### INSTRUCTIONS FOR THE TASK:
Only part of the listing is needed, namely the lines from its start through the line with "namespace Sys2Proof.Machine", and they should be retyped exactly.

### RECORDS FOR THIS EXERCISE:
↓
-- ==== Sys2Proof/Machine/Memory.lean ====
section
/-!
DEFINITION. The physical address map (R21 to R31), memory bytes, line tags and poison (R413, R421 to R423), storage keys
(R388 to R392), the frame-state table (R395, R396), table walks (R380 to R384) and the store buffer (R438).
-/

namespace Sys2Proof.Machine

/-- What an unlisted byte of memory reads as: zero, as initialisation leaves near memory (R414, assumption log 4). -/
def memDefault (_ : Nat) : Byte := 0

/-- One byte of memory. -/
def State.byte (s : State) (a : Nat) : Byte := SMap.get memDefault s.mem a

/-- `n` bytes of memory. -/
def State.bytes (s : State) (a n : Nat) : List Byte := SMap.getN memDefault s.mem a n

/-- A little-endian number of `n` bytes in memory (R15). -/
def State.ld (s : State) (a n : Nat) : Nat := leNat (s.bytes a n)

/-- Write bytes, nothing else. -/
def State.poke (s : State) (a : Nat) (bs : List Byte) : State := { s with mem := SMap.setN memDefault s.mem a bs }

/-- Write a little-endian number of `n` bytes, nothing else. -/
def State.pokeN (s : State) (a n v : Nat) : State := s.poke a (leBytes n v)

/-! ## The address map -/

/-- R22, R25: the row of the map an address lies in, and for a far window its port. -/
inductive Range where
  | near
  | far (port : Nat)
  | hob
  | reg
  | rom
  | door
  | none
  deriving DecidableEq, Repr

/-- R22: the range of a physical address. -/
def rangeOf (a : Nat) : Range :=
  if a < 0x1000000000 then .near
  else if 0x10000000000 ≤ a ∧ a < 0x50000000000 then .far (a / 2 ^ 40 - 1)
  else if 0xF00000000000 ≤ a ∧ a < 0xF00002000000 then .hob
  else if 0xF10000000000 ≤ a ∧ a < 0xF10000100000 then .reg
  else if 0xF20000000000 ≤ a ∧ a < 0xF20000040000 then .rom
  else if 0xF30000000000 ≤ a ∧ a < 0xF30000400000 then .door
  else .none

/-- R426: the mode of a flexible port. MODE 0b11 acts as disabled on ports other than 0. -/
def State.portMode (s : State) (p : Nat) : Nat :=
  let m := s.fld (Slot.fxp p) Off.FXP.MODE 0 2
  if m = 3 ∧ p ≠ 0 then 0 else m

/-- R433: the port's link is up. -/
def State.portUp (s : State) (p : Nat) : Bool := s.flag (Slot.fxp p) Off.FXP.LINK 0

/-- R25: an address of CXL far memory, populated or not. -/
def State.isCxl (s : State) (a : Nat) : Bool :=
  match rangeOf a with
  | .far p => s.portMode p == 1
  | .near | .hob | .reg | .rom | .door | .none => false

/-- OPSIZE encodings: the bytes of a stove's operand store (reserved values act as 0b011). -/
def opBytes (sz : Nat) : Nat :=
  if sz = 0 then 0 else if sz = 1 then 0x10000 else if sz = 2 then 0x20000 else if sz = 4 then 0x70000 else 0x40000

/-- The operand-store size of a stove (R26). -/
def State.opSize (s : State) (nn : Nat) : Nat := opBytes (s.fld (Slot.stv nn) Off.STV.OPSIZE 0 3)

/-- R24, R425: populated near memory: below the fit's capacity, and outside every failed group. -/
def State.nearPop (s : State) (a : Nat) : Bool :=
  (a < 0x800000000 || (a < 0x1000000000 && s.flag Slot.nmc Off.NMC.CFG 0))
    && !s.flag Slot.nmc Off.NMC.NMSTS (8 + a / 4096 % 8)

/-- R22 to R26: an address is populated for a kind of access. -/
def State.populated (s : State) (k : Acc) (a : Nat) : Bool :=
  match rangeOf a with
  | .near => s.nearPop a
  | .far p =>
    if s.portMode p = 1 then s.portUp p && decide (a % 2 ^ 40 < s.reg (Slot.fxp p) Off.FXP.CAP)
    else s.portMode p != 0 && s.portUp p && k != .fetch
  | .hob =>
    let nn := (a - 0xF00000000000) / 0x80000
    k != .fetch && decide (a % 0x80000 < s.opSize nn) && !s.flag (Slot.stv nn) Off.PAGE.STS 4
  | .reg => k != .fetch && (pageKind ((a - 0xF10000000000) / 4096)).isSome
  | .rom => k != .store
  | .door => k != .fetch
  | .none => false

/-- R22: ordinary memory: near memory and CXL far memory. -/
def State.ordinary (s : State) (a : Nat) : Bool := rangeOf a == .near || s.isCxl a

/-! ## Lines: poison and keys -/

/-- The line of an address is poisoned. -/
def State.poisoned (s : State) (a : Nat) : Bool := s.lines.poison.contains (lineOf a)

/-- Some line of `n` bytes from `a` is poisoned. -/
def State.anyPoison (s : State) (a n : Nat) : Bool :=
  (List.range (lineOf (a + n - 1) + 1 - lineOf a)).any (fun i => s.lines.poison.contains (lineOf a + i))

/-- R391: the key byte of the frame cannot be recovered. A far frame has one only while FKTEN is 1 (R390). -/
def State.keyLost (s : State) (a : Nat) : Bool :=
  s.lines.keyLost.contains (frameOf a) && (rangeOf a == .near || s.flag Slot.key Off.KEY.KEYCTL 1)

/-- R413: EPOCH of a line that the controller writes. -/
def State.setEpoch (s : State) (line : Nat) : State :=
  { s with lines := { s.lines with
      epoch := SMap.set (fun _ => 0) s.lines.epoch line (BitVec.ofNat 2 (s.fld Slot.nmc Off.NMC.SCRUBSTS 0 32)) } }

/-- R413: the controller writes near lines. -/
def State.setEpochs (s : State) (ls : List Nat) : State :=
  ls.foldl (fun s l => if rangeOf (l * 64) = .near then s.setEpoch l else s) s

/-- R390: where the far key table holds the byte of a far address. -/
def State.farKeyAddr (s : State) (a : Nat) : Nat :=
  s.reg Slot.key Off.KEY.FKTBASE + (a / 2 ^ 40 - 1) * 0x10000000 + a % 2 ^ 40 / 4096

/-- R388 to R390: the key byte of a frame of near or CXL far memory. -/
def State.keyByte (s : State) (a : Nat) : Nat :=
  if rangeOf a = .near then (SMap.get (fun _ => (0 : Byte)) s.lines.keys (frameOf a)).toNat
  else if s.flag Slot.key Off.KEY.KEYCTL 1 then (s.byte (s.farKeyAddr a)).toNat else 0

/-- R572: while FKTEN is 1, a line that holds populated bytes of the far key table. -/
def State.fktLine (s : State) (a : Nat) : Bool :=
  let base := s.reg Slot.key Off.KEY.FKTBASE
  let off := a / 64 * 64 - base
  let p := off / 0x10000000
  s.flag Slot.key Off.KEY.KEYCTL 1 && decide (base ≤ a) && decide (p < 4) && s.portMode p == 1 && s.portUp p
    && decide (off % 0x10000000 < ceilDiv (s.reg (Slot.fxp p) Off.FXP.CAP) 4096)

/-- R398: write the key byte of a frame: the near tags, or the far table while FKTEN is 1. -/
def State.setKeyByte (s : State) (a kb : Nat) : State :=
  let s := { s with lines := { s.lines with keyLost := s.lines.keyLost.filter (· != frameOf a) } }
  if rangeOf a = .near then
    ({ s with lines := { s.lines with
        keys := SMap.set (fun _ => 0) s.lines.keys (frameOf a) (BitVec.ofNat 8 kb) } } : State).setEpochs
      ((List.range 64).map (fun i => frameOf a * 64 + i))
  else if s.flag Slot.key Off.KEY.KEYCTL 1 then s.poke (s.farKeyAddr a) [BitVec.ofNat 8 kb] else s

/-- R392: whether an access key may use a frame. -/
def keyAllows (kb key : Nat) (store : Bool) : Bool :=
  key == 0 || key == kb % 16 || (!store && !bitAt kb 4)

/-- R395: the byte of the frame-state table and the bit of REF for a frame. -/
def State.fstAt (s : State) (a : Nat) : Nat × Nat :=
  let base := s.reg Slot.key Off.KEY.FSTBASE
  let f := if rangeOf a = .near then frameOf a else a % 2 ^ 40 / 4096
  let part := if rangeOf a = .near then 0 else 0x400000 + (a / 2 ^ 40 - 1) * 0x4000000
  (base + part + f / 4, 2 * (f % 4))

/-- The REF and CHG bits of a frame: 0 while FSTEN is 0. -/
def State.refChg (s : State) (a : Nat) : Nat :=
  if s.flag Slot.key Off.KEY.KEYCTL 0 then
    let (b, i) := s.fstAt a
    bitsOf (s.byte b).toNat i 2
  else 0

/-- Write the REF and CHG bits of a frame; a frame-state table laid over the far key table alters no key (R12, R572). -/
def State.setRefChg (s : State) (a v : Nat) : State :=
  if s.flag Slot.key Off.KEY.KEYCTL 0 then
    let (b, i) := s.fstAt a
    if s.fktLine b then s else s.poke b [BitVec.ofNat 8 (putBits (s.byte b).toNat i 2 v)]
  else s

/-- R396: an access marks its frame: REF always, CHG for a store. -/
def State.markFrame (s : State) (a : Nat) (store : Bool) : State :=
  let old := s.refChg a
  let new := if store then 3 else (if old % 2 = 1 then old else old + 1)
  if s.ordinary a && old != new then s.setRefChg a new else s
↑
### WRITTEN ANSWER:
-- ==== Sys2Proof/Machine/Memory.lean ====
section
/-!
DEFINITION. The physical address map (R21 to R31), memory bytes, line tags and poison (R413, R421 to R423), storage keys
(R388 to R392), the frame-state table (R395, R396), table walks (R380 to R384) and the store buffer (R438).
-/

namespace Sys2Proof.Machine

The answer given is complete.